Activity: Repeat precisely the span of lines below that opens with the line containing "64 15, by decide, by decide, by decide⟩" and closes with the line containing "theorem witness_ParseUnsignedResult : 2", both included.

Records for the exercise:
theorem witness_DivisionByZeroFaults :
    (operands 5 0).opa.value = some 5 ∧ (operands 5 0).opb.value = some (0 : U256) := by decide

theorem witness_SignedDivisionOfMinByMinusOne :
    (operands smin max256).opa.value = some (BitVec.ofNat 256 (2 ^ 255)) ∧
    (operands smin max256).opb.value = some (BitVec.allOnes 256) ∧ (operands smin max256).config.sdivMinNeg1 = .wrap ∧
    (operands smin max256 altConfig).opa.value = some (BitVec.ofNat 256 (2 ^ 255)) ∧
    (operands smin max256 altConfig).opb.value = some (BitVec.allOnes 256) ∧
    (operands smin max256 altConfig).config.sdivMinNeg1 = .fault := by decide

theorem witness_BitwiseLongDivisionAgrees : (1 : U256) ≠ 0 := by decide

theorem witness_FormatUnsignedResult : (operands max256 0).opa.value = some max256 ∧
    (2 : BitVec 6).toNat ∈ [2, 8, 10, 16] ∧ (16 : BitVec 6).toNat ∈ [2, 8, 10, 16] ∧
    (DigitCase.lower = .upper → (2 : BitVec 6).toNat = 16) ∧ (DigitCase.upper = .upper → (16 : BitVec 6).toNat = 16) := by
  decide

/-- Radix 10, radix 16 under `sign_magnitude`, and radix 16 under `twos_complement`. -/
theorem witness_FormatSignedResult : (operands max256 0).opa.value = some max256 ∧
    (10 : BitVec 6).toNat ∈ [2, 8, 10, 16] ∧ (16 : BitVec 6).toNat ∈ [2, 8, 10, 16] ∧
    (DigitCase.lower = .upper → (10 : BitVec 6).toNat = 16) ∧ (10 : BitVec 6).toNat = 10 ∧
    (operands max256 0 altConfig).opa.value = some max256 ∧
    (operands max256 0 altConfig).config.signedRadixFmt = .signMagnitude ∧
    (16 : BitVec 6).toNat ≠ 10 ∧ (operands max256 0).config.signedRadixFmt = .twosComplement := by decide

theorem witness_NumeralLengths : 0 < 2 ^ 256 ∧ 2 ^ 256 - 1 < 2 ^ 256 ∧
    (operands (BitVec.allOnes 256) 0).opa.value = some (BitVec.allOnes 256) ∧
    ∀ p ∈ [(2, 256), (8, 86), (10, 78), (16, 64)], (BitVec.ofNat 6 p.1).toNat = p.1 ∧
      (p = (16, 64) → (BitVec.ofNat 6 p.1).toNat = 16) := by
  decide

theorem witness_DecimalByGroupsAgrees : 0 < 2 ^ 256 ∧ 2 ^ 256 - 1 < 2 ^ 256 := by decide

/-- Both ends of each range of digits, and the bytes beside them. -/
theorem witness_DigitValues :
    digitOf 0x30 = some 0 ∧ digitOf 0x39 = some 9 ∧ digitOf 0x61 = some 10 ∧ digitOf 0x7a = some 35 ∧
    digitOf 0x41 = some 10 ∧ digitOf 0x5a = some 35 ∧
    ∀ ch ∈ [(0x2f : Byte), 0x3a, 0x40, 0x5b, 0x60, 0x7b], digitOf ch = none := by decide

/-- The text of 2^256 - 1 in radix 16. -/
def maxHex : List Byte := List.replicate 64 0x66
/-- The text of 2^256 in radix 16. -/
def overHex : List Byte := 0x31 :: List.replicate 64 0x30
/-- The texts of 2^255 - 1, 2^255 and 2^255 + 1 in radix 16. -/
def smaxHex : List Byte := 0x37 :: List.replicate 63 0x66
def sminHex : List Byte := 0x38 :: List.replicate 63 0x30
def belowHex : List Byte := 0x38 :: (List.replicate 62 0x30 ++ [0x31])

theorem denotes_maxHex : Denotes 16 maxHex (2 ^ 256 - 1) :=
  ⟨List.replicate 64 15, by decide, by decide, by decide⟩
theorem denotes_overHex : Denotes 16 overHex (2 ^ 256) :=
  ⟨1 :: List.replicate 64 0, by decide, by decide, by decide⟩
theorem denotes_smaxHex : Denotes 16 smaxHex (2 ^ 255 - 1) :=
  ⟨7 :: List.replicate 63 15, by decide, by decide, by decide⟩
theorem denotes_sminHex : Denotes 16 sminHex (2 ^ 255) :=
  ⟨8 :: List.replicate 63 0, by decide, by decide, by decide⟩
theorem denotes_belowHex : Denotes 16 belowHex (2 ^ 255 + 1) :=
  ⟨8 :: (List.replicate 62 0 ++ [1]), by decide, by decide, by decide⟩

/-- The greatest value that fits, and the least that does not with a byte after it that is no digit. -/
theorem witness_ParseUnsignedResult : 2 ≤ (16 : BitVec 6).toNat ∧ (16 : BitVec 6).toNat ≤ 36 ∧
    HoldsText (text ([0x2b] ++ maxHex ++ [])) ([0x2b] ++ maxHex ++ []) ∧ maxHex ≠ [] ∧
    Denotes (16 : BitVec 6).toNat maxHex (2 ^ 256 - 1) ∧
    HoldsText (text ([] ++ overHex ++ [0x3f])) ([] ++ overHex ++ [0x3f]) ∧
    Denotes (16 : BitVec 6).toNat overHex (2 ^ 256) := by
  refine ⟨by decide, by decide, ?_, by decide, denotes_maxHex, ?_, denotes_overHex⟩ <;> unfold HoldsText <;> decide

/-- 2^255 - 1 and 2^255 without a sign, -2^255 and -2^255 - 1 with one. -/
theorem witness_ParseSignedResult : 2 ≤ (16 : BitVec 6).toNat ∧ (16 : BitVec 6).toNat ≤ 36 ∧
    HoldsText (text ([] ++ smaxHex ++ [])) ([] ++ smaxHex ++ []) ∧
    HoldsText (text ([0x2b] ++ sminHex ++ [])) ([0x2b] ++ sminHex ++ []) ∧
    HoldsText (text ([0x2d] ++ sminHex ++ [])) ([0x2d] ++ sminHex ++ []) ∧
    HoldsText (text ([0x2d] ++ belowHex ++ [])) ([0x2d] ++ belowHex ++ []) ∧
    smaxHex ≠ [] ∧ sminHex ≠ [] ∧ belowHex ≠ [] ∧ Denotes (16 : BitVec 6).toNat smaxHex (2 ^ 255 - 1) ∧
    Denotes (16 : BitVec 6).toNat sminHex (2 ^ 255) ∧ Denotes (16 : BitVec 6).toNat belowHex (2 ^ 255 + 1) := by
  refine ⟨by decide, by decide, ?_, ?_, ?_, ?_, by decide, by decide, by decide, denotes_smaxHex, denotes_sminHex,
    denotes_belowHex⟩ <;> unfold HoldsText <;> decide

theorem witness_ParseEmptyText : 2 ≤ (2 : BitVec 6).toNat ∧ (36 : BitVec 6).toNat ≤ 36 ∧ HoldsText (text []) [] ∧
    HoldsText (text [0x2b]) [0x2b] ∧ HoldsText (text [0x2d]) [0x2d] := by
  refine ⟨by decide, by decide, ?_, ?_, ?_⟩ <;> unfold HoldsText <;> decide

/-- A bad byte first, after `+`, after `-`, and after the digits of the greatest value. -/
theorem witness_ParseInvalidDigit : 2 ≤ (16 : BitVec 6).toNat ∧ (16 : BitVec 6).toNat ≤ 36 ∧
    HoldsText (text ([] ++ [] ++ 0x3f :: [])) ([] ++ [] ++ 0x3f :: []) ∧ Denotes (16 : BitVec 6).toNat [] 0 ∧
    HoldsText (text ([0x2b] ++ maxHex ++ 0x67 :: [])) ([0x2b] ++ maxHex ++ 0x67 :: []) ∧
    Denotes (16 : BitVec 6).toNat maxHex (2 ^ 256 - 1) ∧
    HoldsText (text ([0x2d] ++ sminHex ++ 0x2d :: [])) ([0x2d] ++ sminHex ++ 0x2d :: []) ∧
    Denotes (16 : BitVec 6).toNat sminHex (2 ^ 255) ∧
    ∀ bad ∈ [(0x3f : Byte), 0x67, 0x2d], ∀ d, digitOf bad = some d → (16 : BitVec 6).toNat ≤ d := by
  refine ⟨by decide, by decide, ?_, ⟨[], rfl, by decide, by decide⟩, ?_, denotes_maxHex, ?_, denotes_sminHex, ?_⟩
  · unfold HoldsText; decide
  · unfold HoldsText; decide
  · unfold HoldsText; decide
  · intro bad hb d hd
    simp only [List.mem_cons, List.not_mem_nil, or_false] at hb
    rcases hb with rfl | rfl | rfl <;> revert hd <;> unfold digitOf <;> simp
    omega

/-- The least LEN out of range; the greatest in range with the radices beside 2 and 36. -/
theorem witness_ParseRangeFaults : 512 < (lengthOnly 513).len.toNat ∧ (lengthOnly 512).len.toNat ≤ 512 ∧
    ¬(2 ≤ (1 : BitVec 6).toNat ∧ (1 : BitVec 6).toNat ≤ 36) ∧ ¬(2 ≤ (37 : BitVec 6).toNat ∧ (37 : BitVec 6).toNat ≤ 36) := by
  decide

theorem witness_FormatThenParseGivesBackTheValue : (16 : BitVec 6).toNat ∈ [2, 8, 10, 16] ∧
    (operands 255 0).opa.value = some 255 ∧ (DigitCase.upper = .upper → (16 : BitVec 6).toNat = 16) ∧
    ∃ t, exec (.fmtU .upper 16) (operands 255 0) = .next t := by
  exact ⟨by decide, by decide, fun _ => by decide, _, rfl⟩

theorem witness_FixedEncodingResults : (operands smin 0).opa.value = some smin := by decide

theorem witness_FixedDecodingResults : (List.replicate 31 (0 : Byte) ++ [1]).length = 32 ∧
    ∀ j < 32, bufRead (text (List.replicate 31 0 ++ [1])).buf j = (List.replicate 31 (0 : Byte) ++ [1])[j]? := by decide

theorem witness_CompactEncodingResult : (operands 0 0).opa.value = some (0 : U256) ∧
    (operands 0 0 altConfig).opa.value = some (0 : U256) ∧ (operands (pow2 248) 0).opa.value = some (pow2 248) ∧
    pow2 248 ≠ 0 := by decide

/-- No byte, 32 bytes, and the least LEN out of range. -/
theorem witness_CompactDecodingResult : ([] : List Byte).length = (text []).len.toNat ∧
    (List.replicate 32 (0xff : Byte)).length = (text (List.replicate 32 0xff)).len.toNat ∧
    (text (List.replicate 32 0xff)).len.toNat ≤ 32 ∧
    (∀ j < 32, bufRead (text (List.replicate 32 0xff)).buf j = (List.replicate 32 (0xff : Byte))[j]?) ∧
    512 < (lengthOnly 513).len.toNat := by decide

theorem witness_CompactLengthExceeded : 33 ≤ (lengthOnly 33).len.toNat ∧ (lengthOnly 33).len.toNat ≤ 512 ∧
    33 ≤ (lengthOnly 512).len.toNat ∧ (lengthOnly 512).len.toNat ≤ 512 := by decide

theorem witness_CodecRoundTrips : (operands 256 0).opa.value = some 256 ∧ (256 : U256) ≠ 0 ∧
    ∃ t, exec .tocompact (operands 256 0) = .next t ∧ 1 ≤ t.len.toNat := by
  exact ⟨by decide, by decide, _, rfl, by decide⟩

theorem witness_CommandsWriteOnlyTheirRow : (∃ t, exec (.mul .opa) (operands 3 5) = .next t) ∧
    (Instr.mul .opa).dst? ≠ some .res ∧ writesRes2 (.mul .opa) = false ∧ writesBuf (.mul .opa) = false ∧
    (∃ t, exec .tobe (operands 3 5) = .next t) ∧ Instr.tobe.dst? ≠ some .opa := by
  exact ⟨⟨_, rfl⟩, by decide, by decide, by decide, ⟨_, rfl⟩, by decide⟩

/-- Each field untouched by some command, a command in the fault state, and one that does not fault. -/
theorem witness_StatusFieldsChangeOnlyByTheirCommands : (∃ t, exec (.add .res) (operands 3 5) = .next t ∧
      statusFault t.status = false) ∧ writesOvf (.add .res) = false ∧ writesNeg (.add .res) = false ∧
    writesErr (.add .res) = false ∧ statusFault ((faulted.setOpa 3).setOpb 5).status = true ∧
    ∃ t, exec (.add .res) ((faulted.setOpa 3).setOpb 5) = .next t := by
  exact ⟨⟨_, rfl, by decide⟩, by decide, by decide, by decide, by decide, _, rfl⟩

theorem witness_CommandsKeepOtherBytes : writesBuf (.add .res) = false ∧
    (∃ t, exec (.add .res) (operands 3 5) = .next t) ∧ (∃ t, exec .tobe (operands 3 5) = .next t) ∧ 32 ≤ 32 ∧
    (operands 3 5).opa.value = some 3 ∧ (∃ t, exec .tocompact (operands 3 5) = .next t) ∧
    compactLength (operands 3 5).config 3 ≤ 1 ∧ (∃ t, exec (.fmtU .lower 2) (operands 3 5) = .next t) ∧
    (digitString .lower (2 : BitVec 6).toNat (uint 3)).length ≤ 2 ∧
    (∃ t, exec (.fmtS .lower 10) (operands 3 5) = .next t) := by
  exact ⟨by decide, ⟨_, rfl⟩, ⟨_, rfl⟩, by decide, by decide, ⟨_, rfl⟩, by decide, ⟨_, rfl⟩, by decide, ⟨_, rfl⟩⟩

theorem witness_StepsKeepTheParameters : ∃ t, step ((operands 5 7).withFetchWord 32 1) = .next t := ⟨_, rfl⟩

/-- A read on the bus, of a register, and of a byte. -/
theorem witness_ReadsHaveNoSideEffects : (∃ t, perform (.busRead 32 0x088) State.reset = .next t) ∧
    (∃ t, perform (.readReg .opa) (operands 5 7) = .next t) ∧ (∃ t, perform (.readBuf 0) (text [0x31]) = .next t) ∧
    (operands 5 7).opb.value = some 7 ∧ (operands 5 7).res.value = none ∧
    (counted 1 256).cnt.written = true ∧ (operands 5 7).cnt.written = false ∧
    bufRead (text [0x31]).buf 0 = some 0x31 ∧ bufRead (text [0x31]).buf 511 = none := by
  exact ⟨⟨_, rfl⟩, ⟨_, rfl⟩, ⟨_, rfl⟩, by decide, by decide, by decide, by decide, by decide, by decide⟩

theorem witness_MisalignedOrNarrowAccessIsBusError : 0 < 1024 ∧ (16 ≠ 32 ∨ 0 % 4 ≠ 0) ∧ 1023 < 1024 ∧
    (32 ≠ 32 ∨ 1023 % 4 ≠ 0) := by decide

/-- The first and the last word of each range. -/
theorem witness_AccessesWithNoTarget : (0x094 ≤ 0x094 ∧ 0x094 < 0x200 ∧ 0x094 % 4 = 0) ∧
    (0x094 ≤ 0x1fc ∧ 0x1fc < 0x200 ∧ 0x1fc % 4 = 0) ∧
    ∀ off ∈ [0x040, 0x07c, 0x088, 0x090], (0x040 ≤ off ∧ off < 0x080 ∧ off % 4 = 0) ∨ off = 0x088 ∨ off = 0x090 := by decide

Response below:
  ⟨List.replicate 64 15, by decide, by decide, by decide⟩
theorem denotes_overHex : Denotes 16 overHex (2 ^ 256) :=
  ⟨1 :: List.replicate 64 0, by decide, by decide, by decide⟩
theorem denotes_smaxHex : Denotes 16 smaxHex (2 ^ 255 - 1) :=
  ⟨7 :: List.replicate 63 15, by decide, by decide, by decide⟩
theorem denotes_sminHex : Denotes 16 sminHex (2 ^ 255) :=
  ⟨8 :: List.replicate 63 0, by decide, by decide, by decide⟩
theorem denotes_belowHex : Denotes 16 belowHex (2 ^ 255 + 1) :=
  ⟨8 :: (List.replicate 62 0 ++ [1]), by decide, by decide, by decide⟩

/-- The greatest value that fits, and the least that does not with a byte after it that is no digit. -/
theorem witness_ParseUnsignedResult : 2 ≤ (16 : BitVec 6).toNat ∧ (16 : BitVec 6).toNat ≤ 36 ∧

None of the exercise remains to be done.